Das Babs will daher ein weiterentwickeltes Kernsystem zur Erfassung von Meldungen mit den bewährten Ausgabekanälen Sirenen, Alertswiss-Website und -App kombinieren. Das flächendeckende, hoch verfügbare Sirenennetz soll dabei beibehalten werden. Die Alertswiss-App und -Website soll weiterentwickelt werden, etwa um künftig auch verbesserte barrierefreie Inhalte zur Verfügung zu stellen, hiess es weiter.

Das Alarmierungssystem soll zudem mit einem Cell Broadcast erweitert werden. Cell Broadcast in eine auf den Mobilfunknetzen basierende Technologie, um kurze Mitteilungen von circa 500 Zeichen pro Sprache auf alle Mobiltelefone im Empfangsbereich einer Antenne zu schicken. Die Technologie soll die Reichweite von Warnungen und Alarmierungen laut dem Babs stark erhöhen, da innert Sekunden alle Mobiltelefone im betroffenen Gebiet mit kurzen Instruktionen erreicht werden können.

Der Fokus auf Web- und mobilfunkbasierte Kanäle sei vor allem wegen derer überlegenen Fähigkeit, eine hohe Anzahl Menschen mit komplexen Informationen zu erreichen, angezeigt, hiess es weiter. So oder so sollten alle verfügbaren Kanäle «situativ passend genutzt werden», sagte Christian Fuchs, Co-Leiter Ereigniskommunikation beim Bundesamt für Kommunikation (Bakom).

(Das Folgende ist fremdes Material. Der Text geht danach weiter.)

/-- One byte is read at HL, HL and BC move on, and F tells of it; A is not among the places. -/
theorem State.blockCompare_within (s : State) (d : Word) :
    Within { cost := 0, places := [.b, .c, .h, .l, .f], calls := [s.readCall s.hl] } s (s.blockCompare d) := by
  have hregs : Within { cost := 0, places := [.h, .l, .b, .c, .f] } _ (s.blockCompare d) :=
    ((State.setPair_within _ .hl _).comp (State.setPair_within _ .bc _)).comp (State.setF_within _ _)
  have hplaces : ∀ p, p ∈ [Place.h, .l, .b, .c, .f] → p ∈ [Place.b, .c, .h, .l, .f] := by decide
  exact ((s.afterRead_within s.hl).comp hregs).weaken rfl hplaces (fun _ => id) rfl

theorem State.blockCompare_bc (s : State) (d : Word) : (s.blockCompare d).bc = s.bc - 1 := w16_hi_lo (s.bc - 1)
theorem State.blockCompare_hl (s : State) (d : Word) : (s.blockCompare d).hl = s.hl + d := w16_hi_lo (s.hl + d)

theorem exec_blockSearch (down rep : Bool) (s : State) : exec (blockSearch down rep) s =
    .next ((s.blockCompare (blockStep down)).repeatIf
      (rep && (s.bc - 1 != 0 && s.main.a - s.memByte s.hl != 0))) := by
  rw [← s.blockCompare_bc (blockStep down)]
  cases down <;> cases rep <;> rfl

/-- Settles O37: an iteration of CPI or CPD and its end, which is a repeat only where no match is found too. -/
theorem blockSearchForms : Obligations.BlockSearchForms := by
  intro s down rep v r h n again
  have hagain : again = (rep && (s.bc - 1 != 0 && r != 0)) := Bool.and_assoc _ _ _
  rw [hagain]
  exact runs_of_iteration (exec_blockSearch down rep s) (s.blockCompare_within _)
    ⟨s.blockCompare_bc _, (s.blockCompare_hl _).trans (add_blockStep down s.hl), rfl,
      cpiFlags_flags s.main.f s.main.a v (s.bc - 1)⟩

end Sys2Proof.Machine

/-! The 8-bit arithmetic group (43_alu8.md): an operation on A is a read of its operand, the new A and the new F,
whatever the operand; INC and DEC are a read, a write of their operand and the new F. -/

namespace Sys2Proof.Machine

/-! ### The operations on A and their operands (rules R310 to R349) -/

/-- The field `alu[y]` that names an operation (30_encoding.md rule R147). -/
def AluOp.code : AluOp → BitVec 3
  | .add => 0 | .adc => 1 | .sub => 2 | .sbc => 3 | .and => 4 | .xor => 5 | .or => 6 | .cp => 7

/-- The state once the operand is read. -/
def Source.afterRead (s : State) : Source → State
  | .memHl => s.afterRead s.hl
  | .memIdx x d => s.afterRead (s.ea x d)
  | .reg _ | .imm _ | .half _ _ => s

theorem Source.afterRead_main (s : State) (o : Source) : (o.afterRead s).main = s.main := by
  cases o <;> rfl

theorem Source.afterRead_within (s : State) (o : Source) :
    Within { cost := 0, calls := o.calls s } s (o.afterRead s) := by
  cases o with
  | memHl => exact s.afterRead_within s.hl
  | memIdx x d => exact s.afterRead_within (s.ea x d)
  | reg | imm | half => exact ⟨rfl, .refl _ s, .refl _ s, ⟨rfl, rfl⟩, rfl⟩

/-- Eight operations on five kinds of operand: one meaning. -/
theorem Source.exec_instr (op : AluOp) (o : Source) (s : State) :
    exec (o.instr op.code) s = .next (((o.afterRead s).alu op (o.value s)).cost o.cost) := by
  cases o <;> cases op <;> rfl

/-- CP is the one operation that leaves A (rule R307). -/
def AluOp.places : AluOp → List Place
  | .cp => [.f]
  | _ => [.a, .f]

theorem State.alu_within (op : AluOp) (v : Byte) (s : State) :
    Within { cost := 0, places := op.places } s (s.alu op v) := by
  have h : Within { cost := 0, places := [.a, .f] } s (s.alu op v) := (s.setA_within _).comp (State.setF_within _ _)
  cases op with
  | cp => exact s.setF_within _
  | add | adc | sub | sbc | and | xor | or => exact h

/-- What an operation on A changes, costs and calls, and the A and F it leaves. -/
theorem Source.runs_alu (op : AluOp) (o : Source) (s : State) :
    Runs (o.instr op.code) s { cost := o.cost, places := op.places, calls := o.calls s } fun t =>
      t.main.a = (alu op s.main.a s.main.f (o.value s)).1 ∧
        t.flags = FlagBits.of (alu op s.main.a s.main.f (o.value s)).2 := by
  refine .charge (o.exec_instr op s) ((o.afterRead_within s).comp (State.alu_within op (o.value s) _)) ?_
  rw [← o.afterRead_main s]
  exact ⟨rfl, rfl⟩

/-! ### What the operations leave in A and F (rules R300 to R307) -/

section AandF

variable {i : Instr} {s : State} {k : Footprint} {v : Byte} {c : Bool}

/-- A sum, in exact arithmetic. -/
theorem runs_of_add8 (h : Runs i s k fun t =>
    t.main.a = (add8 s.main.a v c).1 ∧ t.flags = FlagBits.of (add8 s.main.a v c).2) : Runs i s k fun t =>
    t.main.a = BitVec.ofNat 8 (s.main.a.toNat + v.toNat + c.toNat) ∧
      t.flags = .result t.main.a (16 ≤ s.main.a.toNat % 16 + v.toNat % 16 + c.toNat)
        (overflows8 (s.main.a.toInt + v.toInt + c.toNat)) false (256 ≤ s.main.a.toNat + v.toNat + c.toNat) := by
  refine h.imp fun t ⟨ha, hf⟩ => ⟨ha, ?_⟩
  rw [hf, ha]
  exact add8_flags s.main.a v c

/-- A difference, in exact arithmetic. -/
theorem runs_of_sub8 (h : Runs i s k fun t =>
    t.main.a = (sub8 s.main.a v c).1 ∧ t.flags = FlagBits.of (sub8 s.main.a v c).2) : Runs i s k fun t =>
    t.main.a = BitVec.ofInt 8 ((s.main.a.toNat : Int) - v.toNat - c.toNat) ∧
      t.flags = .result t.main.a (s.main.a.toNat % 16 < v.toNat % 16 + c.toNat)
        (overflows8 (s.main.a.toInt - v.toInt - c.toNat)) true (s.main.a.toNat < v.toNat + c.toNat) := by
  refine h.imp fun t ⟨ha, hf⟩ => ⟨ha, ?_⟩
  rw [hf, ha]
  exact sub8_flags s.main.a v c

end AandF

/-- With no borrow the exact difference, narrowed, is that of the bytes. -/
theorem sub8_result (a v : Byte) : (sub8 a v false).1 = a - v := by
  refine BitVec.eq_of_toNat_eq ?_
  show (BitVec.ofInt 8 ((a.toNat : Int) - v.toNat - (0 : Nat))).toNat = _
  rw [ofInt_sub_byte a v 0 (Nat.zero_le 1), BitVec.toNat_sub]
  omega

/-- F5 and F3 taken from a byte. -/
theorem takeXY_flags (f v : Byte) : FlagBits.of ((f &&& ~~~0x28) ||| (v &&& 0x28)) =
    { FlagBits.of f with f5 := v.getLsbD 5, f3 := v.getLsbD 3 } := by
  simp [FlagBits.of]

theorem setH_flags (f : Byte) : FlagBits.of (f ||| 0x10) = { FlagBits.of f with h := true } := by
  simp [FlagBits.of]

/-- The flags of CP: those of SUB, with F5 and F3 from the operand (rule R307). -/
theorem cp_flags (a f v : Byte) : FlagBits.of (alu .cp a f v).2 =
    { FlagBits.result (a - v) (a.toNat % 16 < v.toNat % 16) (overflows8 (a.toInt - v.toInt)) true
        (a.toNat < v.toNat) with f5 := v.getLsbD 5, f3 := v.getLsbD 3 } := by
  rw [alu, takeXY_flags, sub8_flags, sub8_result]
  simp

/-- The flags of AND: those of the result, with H set (rule R304). -/
theorem and_flags (a f v : Byte) :
    FlagBits.of (alu .and a f v).2 = .result (a &&& v) true (evenOnes (a &&& v)) false false := by
  rw [alu, setH_flags, sz53p_flags]
  rfl

/-- Settles O38: ADD is the sum with no carry, ADC the sum with C. -/
theorem additionForms : Obligations.AdditionForms := fun s o withCarry =>
  match withCarry with
  | false => runs_of_add8 (o.runs_alu .add s)
  | true => runs_of_add8 (o.runs_alu .adc s)

/-- Settles O39: SUB is the difference with no borrow, SBC the difference with C; CP keeps the flags alone. -/
theorem subtractionForms : Obligations.SubtractionForms := fun s o =>
  ⟨fun withBorrow =>
    match withBorrow with
    | false => runs_of_sub8 (o.runs_alu .sub s)
    | true => runs_of_sub8 (o.runs_alu .sbc s),
   (o.runs_alu .cp s).imp fun _ ⟨_, hf⟩ =>
     hf.trans (cp_flags s.main.a s.main.f (o.value s))⟩

/-- Settles O40: the three operations differ in the result and in H. -/
theorem logicForms : Obligations.LogicForms := fun s o =>
  ⟨(o.runs_alu .and s).imp fun _ ⟨ha, hf⟩ =>
     ⟨ha, hf.trans (and_flags s.main.a s.main.f (o.value s))⟩,
   (o.runs_alu .xor s).imp fun _ ⟨ha, hf⟩ =>
     ⟨ha, hf.trans (sz53p_flags (s.main.a ^^^ o.value s))⟩,
   (o.runs_alu .or s).imp fun _ ⟨ha, hf⟩ =>
     ⟨ha, hf.trans (sz53p_flags (s.main.a ||| o.value s))⟩⟩

/-! ### An operand read and written back (20_memory.md rule R110) -/

/-- The state once the operand is read and takes v. -/
def Target.afterWrite (s : State) (v : Byte) : Target → State
  | .reg r => s.setReg r v
  | .memHl => (s.afterRead s.hl).memWrite s.hl v
  | .memIdx x d => (s.afterRead (s.ea x d)).memWrite (s.ea x d) v
  | .half x k => s.setHalf x k v
  | .copy x d r => ((s.afterRead (s.ea x d)).memWrite (s.ea x d) v).setReg r v

/-- One read, then one write of the same address. -/
theorem State.readThenWrite_within {s : State} (hw : Memory.wf s.bus.ram = true) (a : Word) (v : Byte) :
    Within { cost := 0, stores := [a], calls := [.writeByte a v, s.readCall a] } s
        ((s.afterRead a).memWrite a v) ∧ Holds s ((s.afterRead a).memWrite a v) a v :=
  have hw' : Memory.wf (s.afterRead a).bus.ram = true := hw
  have ⟨hk, hheld⟩ := State.memWrite_within hw' a v
  ⟨(s.afterRead_within a).comp hk, hheld⟩

theorem Target.afterWrite_within {s : State} (hw : Memory.wf s.bus.ram = true) (v : Byte) (o : Target) :
    Within { cost := 0, places := o.places, stores := o.stores s, calls := o.calls s v } s (o.afterWrite s v) ∧
      o.holds s (o.afterWrite s v) v := by
  cases o with
  | reg r => exact ⟨s.setReg_within r v, s.reg_setReg_same r v⟩
  | memHl => exact State.readThenWrite_within hw s.hl v
  | memIdx x d => exact State.readThenWrite_within hw (s.ea x d) v
  | half x k => exact ⟨s.setHalf_within x k v, s.setHalf_holds x k v⟩
  | copy x d r =>
    obtain ⟨hk, hheld⟩ := State.readThenWrite_within hw (s.ea x d) v
    exact ⟨hk.comp (State.setReg_within _ r v), State.reg_setReg_same _ r v, hheld⟩

theorem State.reg_setF (s : State) (f : Byte) (r : Reg8) : (s.setF f).reg r = s.reg r := by
  cases r <;> rfl

/-- No operand is in F or in the T-state counter. -/
theorem Target.holds_setF_cost {s u : State} {v : Byte} {o : Target} (h : o.holds s u v) (f : Byte) (n : Nat) :
    o.holds s ((u.setF f).cost n) v := by
  cases o with
  | reg r => exact (u.reg_setF f r).trans h
  | copy x d r =>
    obtain ⟨hreg, hheld⟩ := h
    exact ⟨(u.reg_setF f r).trans hreg, hheld⟩
  | half x k => cases k <;> exact h
  | memHl | memIdx => exact h

/-- An instruction that reads its operand, writes it back and sets F. -/
theorem Target.runs_of_afterWrite {i : Instr} {s : State} {o : Target} {v f : Byte} {n : Nat}
    (hw : Memory.wf s.bus.ram = true) (he : exec i s = .next (((o.afterWrite s v).setF f).cost n)) :
    Runs i s { cost := n, places := .f :: o.places, stores := o.stores s, calls := o.calls s v } fun t =>
      o.holds s t v ∧ t.flags = FlagBits.of f := by
  obtain ⟨hk, hheld⟩ := o.afterWrite_within hw v
  have hplaces : ∀ p, p ∈ o.places ++ [.f] → p ∈ .f :: o.places := fun p => by simp [or_comm]
  exact .charge he ((hk.comp (State.setF_within _ f)).weaken rfl hplaces (by simp) rfl)
    ⟨Target.holds_setF_cost hheld f n, rfl⟩

/-! ### INC and DEC (rules R308, R309, R350 to R357) -/

theorem Target.exec_inc {i : Instr} {o : Target} (h : o.inc = some i) (s : State) : exec i s =
    .next (((o.afterWrite s (o.old s + 1)).setF (inc8 s.main.f (o.old s)).2).cost o.incDecCost) := by
  cases o <;> cases h <;> rfl

theorem Target.exec_dec {i : Instr} {o : Target} (h : o.dec = some i) (s : State) : exec i s =
    .next (((o.afterWrite s (o.old s - 1)).setF (dec8 s.main.f (o.old s)).2).cost o.incDecCost) := by
  cases o <;> cases h <;> rfl

/-- Settles O41: the operand takes the byte one up or one down, and F is that of `inc8` or `dec8`. -/
theorem incrementAndDecrementForms : Obligations.IncrementAndDecrementForms := fun s o _ hw =>
  ⟨fun hi => (o.runs_of_afterWrite hw (o.exec_inc hi s)).imp fun _ ⟨hheld, hf⟩ =>
     ⟨hheld, hf.trans (inc8_flags s.main.f (o.old s))⟩,
   fun hd => (o.runs_of_afterWrite hw (o.exec_dec hd s)).imp fun _ ⟨hheld, hf⟩ =>
     ⟨hheld, hf.trans (dec8_flags s.main.f (o.old s))⟩⟩

/-! ### An operand read again -/

theorem KeepsBut.hl_eq {ps : List Place} {s t : State} (hk : KeepsBut ps s t) (hh : .h ∉ ps) (hl : .l ∉ ps) :
    t.hl = s.hl :=
  congrArg₂ w16 (BitVec.eq_of_toNat_eq (hk .h hh)) (BitVec.eq_of_toNat_eq (hk .l hl))

theorem KeepsBut.idx_eq {ps : List Place} {s t : State} (hk : KeepsBut ps s t) {x : Idx} (hx : Idx.place x ∉ ps) :
    t.idx x = s.idx x := by
  cases x with
  | ix => exact BitVec.eq_of_toNat_eq (hk .ix hx)
  | iy => exact BitVec.eq_of_toNat_eq (hk .iy hx)

theorem SameOwner.isForeign_eq {s t : State} (h : SameOwner s t) (a : Word) :
    t.bus.isForeign a = s.bus.isForeign a := by
  rw [Bus.isForeign, Bus.isForeign, h.1]

section ReadAgain

variable {s t : State} {o : Target} {v : Byte} {a : Word}

/-- No result goes to the registers that its own address is made of. -/
theorem Target.address_eq (hk : KeepsBut (.tstates :: .f :: o.places) s t) : o.address t = o.address s := by
  cases o with
  | reg | half => rfl
  | memHl => exact congrArg some (hk.hl_eq (by decide) (by decide))
  | memIdx x d =>
    have hx : Idx.place x ∉ [.tstates, .f] := by cases x <;> decide
    exact congrArg (fun w => some (w + sext16 d)) (KeepsBut.idx_eq hk hx)
  | copy x d r =>
    have hx : Idx.place x ∉ [.tstates, .f, Reg8.place r] := by cases x <;> cases r <;> decide
    exact congrArg (fun w => some (w + sext16 d)) (KeepsBut.idx_eq hk hx)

Für die Erweiterung des Alarmierungssystems mit Cell Broadcast rechnet der Bund mit Kosten von 58 Millionen Franken zwischen 2026 und 2035. Die Betriebskosten pro Jahr werden vom Babs mit 5,2 Millionen Franken beziffert.

Weiterentwicklung der Notfalltreffpunkte

Zugleich will das Bundesamt das Ultrakurzwellen-Notfallradio (UKW) in Schutzräumen ab 2027 abschaffen. Das aufgrund der hohen Betriebskosten des gegenwärtigen, UKW-gestützten Notfallradios sowie der laut dem Babs «sehr hohen» Investitionskosten bei einer Umrüstung auf DAB+. Letztere würde nur einen geringen Zusatznutzen einbringen.

«Wenn die ganze Bevölkerung nicht mehr UKW hört, bringt es nichts mehr, UKW aufrechtzuerhalten», sagte Babs-Direktorin Schärer auf Nachfrage von Keystone-SDA. Dabei handle es sich aber nur um die Sender, die in den Schutzräumen betrieben werden. Verbreitungspflichtige Radiomeldungen blieben ein wichtiger Zusatzkanal.

Das Notfallradio sei zwar für den Fall eines Angriffs mit Massenvernichtungswaffen in seiner heutigen Ausprägung unverzichtbar. Es sei aber fraglich, ob die Sender in einer solchen Situation nicht selber zum Ziel von Angriffen mit Präzisionswaffen würden, hiess es weiter.

Demgegenüber plant das Babs eine Weiterentwicklung der Notfalltreffpunkte: Die Erfahrungen aus der Ukraine hätten auch hier gezeigt, wie wichtig es für die Bevölkerung sei, auch bei Kommunikationsausfällen eine Möglichkeit zu haben, via Mobiltelefone mit dem eigenen Umfeld zu kommunizieren und Informationen zu beziehen.

Das Bundesamt will daher mit den Kantonen Möglichkeiten prüfen, an den Notfalltreffpunkten WLAN und Lademöglichkeiten für Mobiltelefone zur Verfügung zu stellen. Notfalltreffpunkte seien ein in den meisten Kantonen realisiertes Konzept, um im Krisenfall eine Anlaufstelle an einem vordefinierten Ort zu schaffen.